**Problem to solve:** Transcribe, word for word and without additions, each line below from the one containing "(R51), credits and" through the one containing "change (R504). -/", both ends included.

**Provided material:**
[Start of section]

-- ==== Sys2Proof/Machine/Link.lean ====
section
/-! DEFINITION. Chapter 02: lane states and training (R50 to R54, R482, R504), port restarts and retraining (R51), credits and
retries (R44 to R49). -/

namespace Sys2Proof.Machine

open Sys2Proof

/-! ## Lanes (R50) -/

/-- The event of a lane's state change (R504). -/
def State.laneEvent (s : State) (n : Nat) (old new : LaneSt) (cause : Nat) : State :=
  let o := laneStNum old
  let k := laneStNum new
  if n < 32 then s.event 0x0901 n n o k cause
  else if n < 128 then s.event 0x0B01 (s.link.posOf n) (s.link.posOf n) o k cause
  else s.event 0x0A01 (n - 128) n o k cause

/-- Credits this head advertises by group (R45). -/
def advertised : PortId → List Nat
  | .host _ => [512, 4096, 512, 64, 0, 0]
  | .peer => [1024, 8192, 1024, 64, 512, 4096]
  | .media _ => [0, 0, 0, 16, 0, 1024]

/-- Credits required of the far end by group: 0 for a VC the group does not carry (R34, R45). -/
def required : PortId → List Nat
  | .host _ => [8, 64, 8, 4, 0, 0]
  | .peer => [8, 64, 8, 4, 8, 16]
  | .media _ => [0, 0, 0, 4, 0, 16]

/-- Virtual channels a group carries (R34); completions leave on VC2 of host ports. -/
def carries (p : PortId) (vc : Nat) : Bool :=
  match p with
  | .host _ => vc == 0 || vc == 1 || vc == 3
  | .peer => vc ≤ 5
  | .media _ => vc == 3 || vc == 5

/-- A message of which some flits were sent already. -/
def partSent (cap : Nat) (t : TxItem) : Bool := decide (t.flits < flitsOf cap t.item)

/-- A notice lost in a port restart is dropped and counted (R97). -/
def Session.loseNotice (x : Session) (nseq : Nat) : Session :=
  { x with dropped := x.dropped + 1, firstDropped := if x.dropped = 0 then nseq else min nseq x.firstDropped }

def State.loseItems (s : State) (items : List Sent) : State :=
  items.eraseDups.foldl (fun s i => match i with
    | .notice _ sess _ nseq _ _ _ => s.modSession sess fun x => x.loseNotice nseq
    | _ => s) s

/-- Every lane of a port has passed through DOWN (R51): SEQ 0, fresh credits, no keys (R54); unacknowledged flits and the
messages they belong to are lost, messages not begun are kept. -/
def State.restartPort (s : State) (p : PortId) : State :=
  let q := s.link.port p
  let cap := s.link.payload p
  let lost := q.unacked.map (·.2.item) ++ ((q.txq.filter (partSent cap)).map (·.item))
  let s := s.modPort p fun q => { q with
    txSeq := 0, unacked := [], txq := q.txq.filter fun t => !partSent cap t, ackAt := s.dt, replays := 0, replayed := 0, rxSeq := 0, naked := false,
    sinceAck := 0, ackDue := none, granted := [0, 0, 0, 0, 0, 0], sent := [0, 0, 0, 0, 0, 0], rxGranted := [0, 0, 0, 0, 0, 0],
    rxTaken := [0, 0, 0, 0, 0, 0], rxSaid := [0, 0, 0, 0, 0, 0], keyed := false, keyTx := 0, keyRx := 0 }
  s.loseItems lost

/-- Commands in flight on a port: those received on a host port, those forwarded over the peer port (R51, R80). -/
def Cmd.onPort (c : Cmd) (p : PortId) : Bool :=
  match p with
  | .host h => c.fromPeer.isNone && c.port == h.val
  | .peer => c.fwdAt.isSome
  | .media _ => false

[End of section]

**Solved exercise:**
/-! DEFINITION. Chapter 02: lane states and training (R50 to R54, R482, R504), port restarts and retraining (R51), credits and
retries (R44 to R49). -/

namespace Sys2Proof.Machine

open Sys2Proof

/-! ## Lanes (R50) -/

/-- The event of a lane's state change (R504). -/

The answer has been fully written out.